▶ _Task goal_: Output every record precisely.

+===+

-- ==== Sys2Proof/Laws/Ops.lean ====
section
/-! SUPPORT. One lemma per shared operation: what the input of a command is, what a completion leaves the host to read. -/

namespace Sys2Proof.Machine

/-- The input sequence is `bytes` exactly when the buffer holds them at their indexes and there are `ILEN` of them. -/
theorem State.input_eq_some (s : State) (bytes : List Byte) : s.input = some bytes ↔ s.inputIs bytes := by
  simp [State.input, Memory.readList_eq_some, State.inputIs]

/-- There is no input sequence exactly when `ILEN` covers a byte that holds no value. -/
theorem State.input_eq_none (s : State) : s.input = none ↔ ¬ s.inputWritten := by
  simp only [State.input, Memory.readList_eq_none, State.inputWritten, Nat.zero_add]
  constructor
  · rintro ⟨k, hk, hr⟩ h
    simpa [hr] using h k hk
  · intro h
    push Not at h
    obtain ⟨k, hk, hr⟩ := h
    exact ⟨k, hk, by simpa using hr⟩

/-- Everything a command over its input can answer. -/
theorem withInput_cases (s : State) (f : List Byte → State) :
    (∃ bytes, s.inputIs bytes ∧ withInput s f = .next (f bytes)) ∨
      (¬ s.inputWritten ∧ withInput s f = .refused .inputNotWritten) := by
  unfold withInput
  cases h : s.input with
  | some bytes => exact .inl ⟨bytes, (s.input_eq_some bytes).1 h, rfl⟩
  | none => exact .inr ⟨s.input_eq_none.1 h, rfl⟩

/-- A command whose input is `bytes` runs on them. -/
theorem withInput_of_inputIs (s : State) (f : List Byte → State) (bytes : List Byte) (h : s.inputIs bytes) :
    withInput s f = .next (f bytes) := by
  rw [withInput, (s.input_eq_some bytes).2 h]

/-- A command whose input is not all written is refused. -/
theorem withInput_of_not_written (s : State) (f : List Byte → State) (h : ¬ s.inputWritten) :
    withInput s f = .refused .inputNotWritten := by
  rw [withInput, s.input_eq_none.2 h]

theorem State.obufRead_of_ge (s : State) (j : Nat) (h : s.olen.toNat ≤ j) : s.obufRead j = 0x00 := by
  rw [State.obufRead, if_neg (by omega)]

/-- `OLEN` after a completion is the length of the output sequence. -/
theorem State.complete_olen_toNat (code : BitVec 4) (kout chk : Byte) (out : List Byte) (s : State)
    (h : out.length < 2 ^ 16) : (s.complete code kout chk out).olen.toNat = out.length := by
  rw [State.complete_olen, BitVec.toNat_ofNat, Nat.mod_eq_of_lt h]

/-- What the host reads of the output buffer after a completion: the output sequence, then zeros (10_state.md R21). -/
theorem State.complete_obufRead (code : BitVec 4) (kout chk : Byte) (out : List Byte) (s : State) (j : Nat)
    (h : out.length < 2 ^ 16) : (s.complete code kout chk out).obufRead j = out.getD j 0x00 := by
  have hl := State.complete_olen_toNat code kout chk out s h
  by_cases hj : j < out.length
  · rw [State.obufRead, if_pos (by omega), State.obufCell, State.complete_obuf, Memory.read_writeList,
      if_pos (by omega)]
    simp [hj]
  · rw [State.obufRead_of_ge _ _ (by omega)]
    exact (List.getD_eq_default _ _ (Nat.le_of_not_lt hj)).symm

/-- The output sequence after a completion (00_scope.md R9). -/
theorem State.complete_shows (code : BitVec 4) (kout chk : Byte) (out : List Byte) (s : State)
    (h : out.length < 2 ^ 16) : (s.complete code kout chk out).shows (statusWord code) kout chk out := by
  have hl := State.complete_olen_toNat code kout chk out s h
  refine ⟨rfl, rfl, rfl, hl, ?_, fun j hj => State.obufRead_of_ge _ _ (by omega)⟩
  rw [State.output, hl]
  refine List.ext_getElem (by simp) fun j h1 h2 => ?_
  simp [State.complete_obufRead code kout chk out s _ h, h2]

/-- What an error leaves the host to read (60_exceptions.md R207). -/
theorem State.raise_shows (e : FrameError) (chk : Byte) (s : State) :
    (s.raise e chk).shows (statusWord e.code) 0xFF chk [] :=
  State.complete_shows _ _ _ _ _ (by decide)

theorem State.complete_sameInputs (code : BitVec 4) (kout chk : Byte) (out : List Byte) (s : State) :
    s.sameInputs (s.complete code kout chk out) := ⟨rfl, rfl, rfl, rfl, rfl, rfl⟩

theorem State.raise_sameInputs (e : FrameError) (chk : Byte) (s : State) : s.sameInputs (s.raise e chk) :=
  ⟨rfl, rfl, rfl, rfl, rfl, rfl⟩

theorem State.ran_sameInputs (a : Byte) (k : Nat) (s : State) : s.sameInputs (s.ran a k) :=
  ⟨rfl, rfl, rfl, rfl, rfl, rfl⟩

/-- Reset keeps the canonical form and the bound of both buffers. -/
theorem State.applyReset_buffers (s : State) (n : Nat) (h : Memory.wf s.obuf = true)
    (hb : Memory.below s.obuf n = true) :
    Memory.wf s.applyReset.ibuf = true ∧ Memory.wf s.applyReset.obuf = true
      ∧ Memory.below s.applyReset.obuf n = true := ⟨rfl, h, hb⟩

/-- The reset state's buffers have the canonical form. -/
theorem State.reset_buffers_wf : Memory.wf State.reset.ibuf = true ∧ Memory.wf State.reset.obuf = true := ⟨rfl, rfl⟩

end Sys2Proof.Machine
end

+===+

▶ _Answer to the exercise_:
-- ==== Sys2Proof/Laws/Ops.lean ====
section
/-! SUPPORT. One lemma per shared operation: what the input of a command is, what a completion leaves the host to read. -/

namespace Sys2Proof.Machine

/-- The input sequence is `bytes` exactly when the buffer holds them at their indexes and there are `ILEN` of them. -/
theorem State.input_eq_some (s : State) (bytes : List Byte) : s.input = some bytes ↔ s.inputIs bytes := by
  simp [State.input, Memory.readList_eq_some, State.inputIs]

/-- There is no input sequence exactly when `ILEN` covers a byte that holds no value. -/
theorem State.input_eq_none (s : State) : s.input = none ↔ ¬ s.inputWritten := by
  simp only [State.input, Memory.readList_eq_none, State.inputWritten, Nat.zero_add]
  constructor
  · rintro ⟨k, hk, hr⟩ h
    simpa [hr] using h k hk
  · intro h
    push Not at h
    obtain ⟨k, hk, hr⟩ := h
    exact ⟨k, hk, by simpa using hr⟩

/-- Everything a command over its input can answer. -/
theorem withInput_cases (s : State) (f : List Byte → State) :
    (∃ bytes, s.inputIs bytes ∧ withInput s f = .next (f bytes)) ∨
      (¬ s.inputWritten ∧ withInput s f = .refused .inputNotWritten) := by
  unfold withInput
  cases h : s.input with
  | some bytes => exact .inl ⟨bytes, (s.input_eq_some bytes).1 h, rfl⟩
  | none => exact .inr ⟨s.input_eq_none.1 h, rfl⟩

/-- A command whose input is `bytes` runs on them. -/
theorem withInput_of_inputIs (s : State) (f : List Byte → State) (bytes : List Byte) (h : s.inputIs bytes) :
    withInput s f = .next (f bytes) := by
  rw [withInput, (s.input_eq_some bytes).2 h]

/-- A command whose input is not all written is refused. -/
theorem withInput_of_not_written (s : State) (f : List Byte → State) (h : ¬ s.inputWritten) :
    withInput s f = .refused .inputNotWritten := by
  rw [withInput, s.input_eq_none.2 h]

theorem State.obufRead_of_ge (s : State) (j : Nat) (h : s.olen.toNat ≤ j) : s.obufRead j = 0x00 := by
  rw [State.obufRead, if_neg (by omega)]

/-- `OLEN` after a completion is the length of the output sequence. -/
theorem State.complete_olen_toNat (code : BitVec 4) (kout chk : Byte) (out : List Byte) (s : State)
    (h : out.length < 2 ^ 16) : (s.complete code kout chk out).olen.toNat = out.length := by
  rw [State.complete_olen, BitVec.toNat_ofNat, Nat.mod_eq_of_lt h]

/-- What the host reads of the output buffer after a completion: the output sequence, then zeros (10_state.md R21). -/
theorem State.complete_obufRead (code : BitVec 4) (kout chk : Byte) (out : List Byte) (s : State) (j : Nat)
    (h : out.length < 2 ^ 16) : (s.complete code kout chk out).obufRead j = out.getD j 0x00 := by
  have hl := State.complete_olen_toNat code kout chk out s h
  by_cases hj : j < out.length
  · rw [State.obufRead, if_pos (by omega), State.obufCell, State.complete_obuf, Memory.read_writeList,
      if_pos (by omega)]
    simp [hj]
  · rw [State.obufRead_of_ge _ _ (by omega)]
    exact (List.getD_eq_default _ _ (Nat.le_of_not_lt hj)).symm

/-- The output sequence after a completion (00_scope.md R9). -/
theorem State.complete_shows (code : BitVec 4) (kout chk : Byte) (out : List Byte) (s : State)
    (h : out.length < 2 ^ 16) : (s.complete code kout chk out).shows (statusWord code) kout chk out := by
  have hl := State.complete_olen_toNat code kout chk out s h
  refine ⟨rfl, rfl, rfl, hl, ?_, fun j hj => State.obufRead_of_ge _ _ (by omega)⟩
  rw [State.output, hl]
  refine List.ext_getElem (by simp) fun j h1 h2 => ?_
  simp [State.complete_obufRead code kout chk out s _ h, h2]

/-- What an error leaves the host to read (60_exceptions.md R207). -/
theorem State.raise_shows (e : FrameError) (chk : Byte) (s : State) :
    (s.raise e chk).shows (statusWord e.code) 0xFF chk [] :=
  State.complete_shows _ _ _ _ _ (by decide)

theorem State.complete_sameInputs (code : BitVec 4) (kout chk : Byte) (out : List Byte) (s : State) :
    s.sameInputs (s.complete code kout chk out) := ⟨rfl, rfl, rfl, rfl, rfl, rfl⟩

theorem State.raise_sameInputs (e : FrameError) (chk : Byte) (s : State) : s.sameInputs (s.raise e chk) :=
  ⟨rfl, rfl, rfl, rfl, rfl, rfl⟩

theorem State.ran_sameInputs (a : Byte) (k : Nat) (s : State) : s.sameInputs (s.ran a k) :=
  ⟨rfl, rfl, rfl, rfl, rfl, rfl⟩

/-- Reset keeps the canonical form and the bound of both buffers. -/
theorem State.applyReset_buffers (s : State) (n : Nat) (h : Memory.wf s.obuf = true)
    (hb : Memory.below s.obuf n = true) :
    Memory.wf s.applyReset.ibuf = true ∧ Memory.wf s.applyReset.obuf = true
      ∧ Memory.below s.applyReset.obuf n = true := ⟨rfl, h, hb⟩

/-- The reset state's buffers have the canonical form. -/
theorem State.reset_buffers_wf : Memory.wf State.reset.ibuf = true ∧ Memory.wf State.reset.obuf = true := ⟨rfl, rfl⟩

end Sys2Proof.Machine
end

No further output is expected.